Easily Configure Elasticsearch HTTPS Connection

In this tutorial, you will learn how to easily configure Elasticsearch HTTPS Connection. You can configure your Beats; Filebeat, Metricbeat, Packetbeat, Logstash, Kibana, to securely connect to Elasticsearch via SSL/TLS mutual communication between them.

Configuring Elasticsearch HTTPS Connection

Install and Setup ELK Stack

Before you can proceed, we assume that you have already installed and setup ELK stack. Otherwise, you can follow any of the guides below to install and setup Elastic Stack;

Install ELK Stack on Linux

Generate ELK Stack CA and Server TLS Certificates

Elasticsearch 8.x Autogenerated CA and TLS Certificates

In our setup, we are running Elastic Stack 8.x. When you deploy Elasticsearch 8.x, authentication and authorization, TLS for the transport and HTTP layers is enabled and configured by default.

You can confirm this by checking the Elasticsearch 8.x configuration file, /etc/elasticsearch/elasticsearch.yml.
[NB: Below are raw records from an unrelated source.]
-- ==== Sys2Proof/Machine/Shard.lean ====
section
/-! DEFINITION. The shard unit: `sh.evict`, `sh.touch` and `pg.inval` (R377 to R379), and the messages between slices
(R370 to R376). -/

namespace Sys2Proof.Machine

/-! ### Instructions -/

/-- A shard instruction at hand-off, which takes a replay entry (R364): `kind` 7 evict, 8 touch. -/
def State.shardOp (s : State) (i : Instr) (x : Enc) (opn kind m : Nat) : Host.Outcome State Fault Refusal :=
  s.onLong i x (fun bk b =>
    if s.replaysFull bk then s.stall
    else s.handOff bk b x { id := 0, bk := bk, ser := 0, cls := 12, opn := opn, flag := none, upc := 0, ex := b.active
                            ord := if kind = 7 then 2 else 1
                            reqs := [{ uid := 0, t := 64, stage := .walk, addr := (b.sreg x.a.toNat).toNat, n := 1
                                       act := .sys kind m 0 0 }] })

/-- `sh.evict` (R376, R378). -/
def execShEvict (x : Enc) (s : State) : Host.Outcome State Fault Refusal := s.shardOp (.shEvict x) x 6 7 0

/-- `sh.touch` (R378). -/
def execShTouch (x : Enc) (s : State) : Host.Outcome State Fault Refusal :=
  s.shardOp (.shTouch x) x 7 8 x.d.toNat

/-- `pg.inval` (R379): an address that is not canonical traps at once. -/
def execPgInval (x : Enc) (s : State) : Host.Outcome State Fault Refusal :=
  s.onLong (.pgInval x) x (fun bk b =>
    let va := (b.sreg x.a.toNat).toNat
    if !canonical va then s.trapSync bk 0x04 va
    else s.handOff bk b x { id := 0, bk := bk, ser := 0, cls := 12, opn := 8, flag := none, upc := 0, ex := b.active
                            ord := 2
                            reqs := [{ uid := 0, t := 64, stage := .home, addr := va, n := 1
                                       act := .sys 9 x.b.toNat 0 0 }] })

/-- The eviction of a page in PARTIAL begins: its operation waits for the last SACK (R376). -/
def State.beginReduce (s : State) (o : Op) (r : Req) (c g p : Nat) : State :=
  (s.startReduce c g p).stageReq o { r with act := .sys 7 1 0 0 }

/-- Whether accesses of a context that have found a page are not performed (R372, R376). -/
def State.pageBusy (s : State) (c p : Nat) : Bool :=
  s.ops.any (fun o => !isFw o.bk && ctxOfBundle o.bk == c && o.reqs.any (fun r =>
    o.throughPage r && pageOf r.addr == p))

/-- `sh.evict` in the state it finds (R378): it waits in GATHERING and REDUCING, and gives a copy up only when every
proposal of the arming has its REPLY (R373). -/
def State.evictPage (s : State) (o : Op) (r : Req) (c g p sst : Nat) : State :=
  match sst with
  | 0 => s.endReq o.id r.uid []
  | 2 => if (s.ctx c).props.contains p then s else (s.giveUp c g p).endReq o.id r.uid []
  | 3 => if s.unperformed o.ser o.id (widthMask 64) || s.pageBusy c p then s else s.beginReduce o r c g p
  | 5 => (s.giveUp c g p).endReq o.id r.uid []
  | _ => s

/-- Every slot of a page becomes 0 at LG, and the page PARTIAL (R378). -/
def State.makePartial (s : State) (c g p : Nat) : State :=
  (s.setSlots (s.frameOf c p) (List.replicate 512 { l := (s.ctx c).groupLg g })).setSst c p 3

/-- `sh.touch` in the state it finds (R378). -/
def State.touchPage (s : State) (o : Op) (r : Req) (m c g p sst : Nat) : State :=
  let done (s : State) : State := s.endReq o.id r.uid []
  let bad : State := s.failReq o r 0x05 6 r.addr
  match sst with
  | 0 =>
    if m = 0 then (if s.unperformed o.ser o.id (widthMask 64) then s
      else (s.stageReq o { r with act := .sys 8 0 1 0 }).firstTouch c g p)
    else if s.stagingOpen c g p then s
    else if m = 1 then done (s.makePartial c g p) else done s
  | 2 => if m = 1 then bad else done s
  | 3 => if m = 2 then bad else done s
  | 5 => s.failReq o r 0x06 6 r.addr
  | _ => s

/-- A shard instruction is judged, or judged again, behind the accesses of its page that were held before it (R365, R377, R378);
an uncorrectable error that its walk meets is reported (R232, R364). -/
def State.performShard (s : State) (o : Op) (r : Req) : State :=
  let c := ctxOfBundle o.bk
  if !s.runs o.bk || s.heldBefore o r then s
  else if let some a := s.walkBad c (s.sliceOf o.bk) (microOf o.bk) r.addr then s.failReq o r 0x0F 6 a
  else match s.findLeaf c (s.sliceOf o.bk) (microOf o.bk) r.addr with
    | none => s.failReq o r 0x04 6 r.addr
    | some (l, t) =>
      let t := t.charge c 1 (Config.hbmUnits s.tick)
      if leafKind l.word ≠ 3 then t.failReq o r 0x05 6 r.addr
      else
        let p := pageOf r.addr
        let g := leafGroup l.word
        match r.act with
        | .sys 7 0 _ _ => t.evictPage o r c g p (leafSst l.word)
        | .sys 7 _ _ _ =>
          if leafSst l.word = 4 || (FMap.find (s.ctx c).sacks p).isSome then t else t.endReq o.id r.uid []
        | .sys 8 _ 2 _ => t.endReq o.id r.uid []
        | .sys 8 m _ _ =>
          if m = 1 && !l.grants .write then t.failReq o r 0x05 6 r.addr
          else t.touchPage o r m c g p (leafSst l.word)
        | _ => t

/-- Whether an access of a context was translated through an entry of a page at some level: `levels` is a mask, `cut`
bounds the operations (R379). -/
def State.stillThrough (s : State) (c va levels cut : Nat) (inScope : Nat → Bool) : Bool :=
  s.ops.any (fun o => !isFw o.bk && ctxOfBundle o.bk == c && decide (o.id < cut) && inScope (s.sliceOf o.bk) &&
    o.reqs.any (fun r => o.throughPage r && (List.range 4).any (fun l => levels / 2 ^ l % 2 == 1 &&
      r.addr / 2 ^ pageBits l == va / 2 ^ pageBits l)))

/-- `pg.inval` is performed (R379): after the writes before it, the entries in scope go; then it waits for what was
translated through them. -/
def State.performInval (s : State) (o : Op) (r : Req) : State :=
  let c := ctxOfBundle o.bk
  let home := s.sliceOf o.bk
  match r.act with
  | .sys 9 k 0 _ =>
    if s.unperformed o.ser o.id (widthMask 64) then s
    else
      let inScope (chip : Nat) : Bool := k == 1 || chip == home
      let gone := (s.ctx c).tlb.filter (fun e => e.page == r.addr / 2 ^ pageBits e.level && inScope e.chiplet)
      let levels := (List.range 4).foldl (fun n l => if gone.any (fun e => e.level == l) then n + 2 ^ l else n) 0
      (s.dropTlb c r.addr inScope).stageReq o { r with act := .sys 9 k (levels + 1) s.nextId }
  | .sys 9 k levels cut =>
    if s.stillThrough c r.addr (levels - 1) cut (fun chip => k == 1 || chip == home) then s else s.endReq o.id r.uid []
  | _ => s

/-! ### Messages -/

/-- Whether a message stands behind an earlier one between the same slices about the same page: they take one path, whose
order is kept (R322, R371; log 86). -/
def State.msgBehind (s : State) (m : Msg) : Bool :=
  s.msgs.any (fun q => decide (q.id < m.id) && q.src == m.src && q.dst == m.dst && q.group == m.group && q.page == m.page)

/-- Act on a message of a kind; `drop` is the state without it, its receiver's function charged for the records and page tables
that the shard unit reads and writes for it (R403), and soft errors in the record corrected (R221). -/
def State.onMsg (s : State) (id kind : Nat) (f : Msg → State → State) : State :=
  match s.msgs.find? (fun m => m.id == id && m.kind == kind) with
  | none => s
  | some m => if s.msgBehind m || !s.msgLeft m then s
    else
      let s := if kind = 8 then s else s.correctMem (s.recordAt m.dst m.group m.page) 64
      f m ({ s with msgs := s.msgs.filter (fun q => q.id != id) }.charge m.dst 1 (Config.hbmUnits s.tick))

/-- A notice takes effect on its receiver, or is kept until the receiver's context runs (R374). -/
def State.notice (s : State) (m : Msg) : State :=
  if (s.ctx m.dst).running then s.takeNotice m
  else s.setCtx m.dst { s.ctx m.dst with kept := (s.ctx m.dst).kept ++ [m] }

/-- The proposer id of a package's shard unit (R368). -/
def shardId (pkg : Nat) : Nat := 2 ^ 31 + pkg % 64 * 2 ^ 25

/-- PROP (R370, R371): a record that another page uses holds the proposal. -/
def execProp (msg : Nat) (s : State) : Host.Outcome State Fault Refusal :=
  .next (s.onMsg msg 0 (fun m drop =>
    let c := m.dst
    if !s.recordOpen c m.group m.page then s
    else
      let a := s.recordAt c m.group m.page
      let pid := shardId (pkgOfCtx m.src)
      let armed := cellState (BitVec.ofNat 64 (s.word (a + 8))) != 0
      let w0 : DWord := if armed then BitVec.ofNat 64 (s.word a) else 0
      let w1 : DWord := if armed then BitVec.ofNat 64 (s.word (a + 8)) else cellWord 0 0 1
      let r := cellProp w0 w1 (BitVec.ofNat 64 pid) pid
      let t := ((drop.setWord (a + 16) (tagFor m.page)).setWord a r.w0.toNat).setWord (a + 8) r.w1.toNat
      let t := t.ackDown c m.group m.page
      t.post { id := 0, kind := 1, src := c, dst := m.src, group := m.group, page := m.page, rank := m.rank
               won := r.status % 8 == 0, ackd := s.word (a + 24) / 2 ^ m.rank % 2 == 1, winner := r.value.toNat }))

/-- REPLY (R371, R374). -/
def execReply (msg : Nat) (s : State) : Host.Outcome State Fault Refusal :=
  .next (s.onMsg msg 1 (fun m drop => drop.notice m))

/-- Units of a rank have arrived on a member: its own bit stands for the SHARD messages sent. -/
def State.gotUnits (s : State) (c g p r : Nat) : State :=
  if s.sst c p = 2 ∨ s.sst c p = 5 then s
  else
    let x := s.ctx c
    (s.setCtx c { x with got := FMap.put x.got p (putBit (FMap.look x.got 0 p) r true) }).install c g p

/-- GSTART (R370, R376): the member sends its units once per gather; an open staging of the page holds it. -/
def execGstart (msg : Nat) (s : State) : Host.Outcome State Fault Refusal :=
  .next (s.onMsg msg 2 (fun m drop =>
    let c := m.dst
    let x := s.ctx c
    let me := (s.rankIn c m.group).getD 0
    if s.stagingOpen c m.group m.page then s
    else if hasBit (FMap.look x.got 0 m.page) me then drop
    else
      let t := (drop.correctUnits c m.group m.page me).gathering c m.page
      let t := ((x.ranks m.group).filter (fun r => r != me)).foldl (fun t r =>
        t.send 3 c (memberCtx (x.member m.group r)) m.group m.page me false false (s.unitBytes c m.group m.page me)) t
      (t.gotUnits c m.group m.page me).gatherDown c m.group m.page))

/-- SHARD (R370): another member's units land in the frame. -/
def execShard (msg : Nat) (s : State) : Host.Outcome State Fault Refusal :=
  .next (s.onMsg msg 3 (fun m drop =>
    let c := m.dst
    let t := (drop.charge c 1 (m.data.length / 64)).memWrite (s.frameOf c m.page + 256 * unitFrom ((s.ctx c).groupN m.group) m.rank) m.data
    ((t.gathering c m.page).gotUnits c m.group m.page m.rank).gatherDown c m.group m.page))

/-- EVACK (R370). -/
def execEvack (msg : Nat) (s : State) : Host.Outcome State Fault Refusal :=
  .next (s.onMsg msg 4 (fun m drop =>
    let a := s.recordAt m.dst m.group m.page
    if s.word (a + 16) = tagFor m.page then
      (drop.setWord (a + 24) ((BitVec.ofNat 64 (s.word (a + 24))) ||| bitMask m.rank).toNat).freeIfAcked m.dst m.group m.page
    else drop))

/-- FREE (R370, R371, R374): the waiters propose again; a descheduled member acts on it when it runs. -/
def execFree (msg : Nat) (s : State) : Host.Outcome State Fault Refusal :=
  .next (s.onMsg msg 5 (fun m drop => drop.notice m))

/-- SLICE (R376): it waits for a staging frame; its rank is the evicting member's. -/
def execSlice (msg : Nat) (s : State) : Host.Outcome State Fault Refusal :=
  .next (s.onMsg msg 6 (fun m drop =>
    match drop.addSlice m.dst m.group m.page m.rank m.data with
    | none => { s with msgs := s.msgs.map (fun q => if q.id = msg then { q with held := true } else q) }
    | some t =>
      let t := (t.charge m.dst 1 (m.data.length / 64)).stagingDown m.dst m.group m.page
      t.send 7 m.dst m.src m.group m.page ((s.rankIn m.dst m.group).getD 0) false false []))

/-- SACK (R376): a descheduled member's page table is not written. -/
def execSack (msg : Nat) (s : State) : Host.Outcome State Fault Refusal :=
  .next (s.onMsg msg 7 (fun m drop => drop.notice m))

/-- DOWN (R375): `page` is the package whose lease has lapsed. -/
def execDown (msg : Nat) (s : State) : Host.Outcome State Fault Refusal :=
  .next (s.onMsg msg 8 (fun m drop => drop.markDown m.dst m.page))

/-- PRESSURE_EVICTION (R374, R376): a gathered or partial page of a running member, of the shard unit's own accord. -/
def execPressureEviction (ctx va : Nat) (s : State) : Host.Outcome State Fault Refusal :=
  .next (
    let p := pageOf va
    match s.pageLeaf ctx p with
    | none => s
    | some l =>
      if leafKind l.word ≠ 3 ∨ (s.ctx ctx).running = false ∨ (s.ctx ctx).props.contains p = true ∨ s.pageBusy ctx p = true then s
      else if leafSst l.word = 2 then s.giveUp ctx (leafGroup l.word) p
      else if leafSst l.word = 3 then s.startReduce ctx (leafGroup l.word) p
      else s)

end Sys2Proof.Machine
end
See sample configuration below;

#----------------------- BEGIN SECURITY AUTO CONFIGURATION -----------------------
#
# The following settings, TLS certificates, and keys have been automatically      
# generated to configure Elasticsearch security features on 10-04-2023 06:16:19
#
# --------------------------------------------------------------------------------

# Enable security features
xpack.security.enabled: true

xpack.security.enrollment.enabled: true

# Enable encryption for HTTP API client connections, such as Kibana, Logstash, and Agents
xpack.security.http.ssl:
  enabled: true
  keystore.path: certs/http.p12

# Enable encryption and mutual authentication between cluster nodes
xpack.security.transport.ssl:
  enabled: true
  verification_mode: certificate
  keystore.path: certs/transport.p12
  truststore.path: certs/transport.p12
# Create a new cluster with the current node only
# Additional nodes can still join the cluster later
cluster.initial_master_nodes: ["debian11"]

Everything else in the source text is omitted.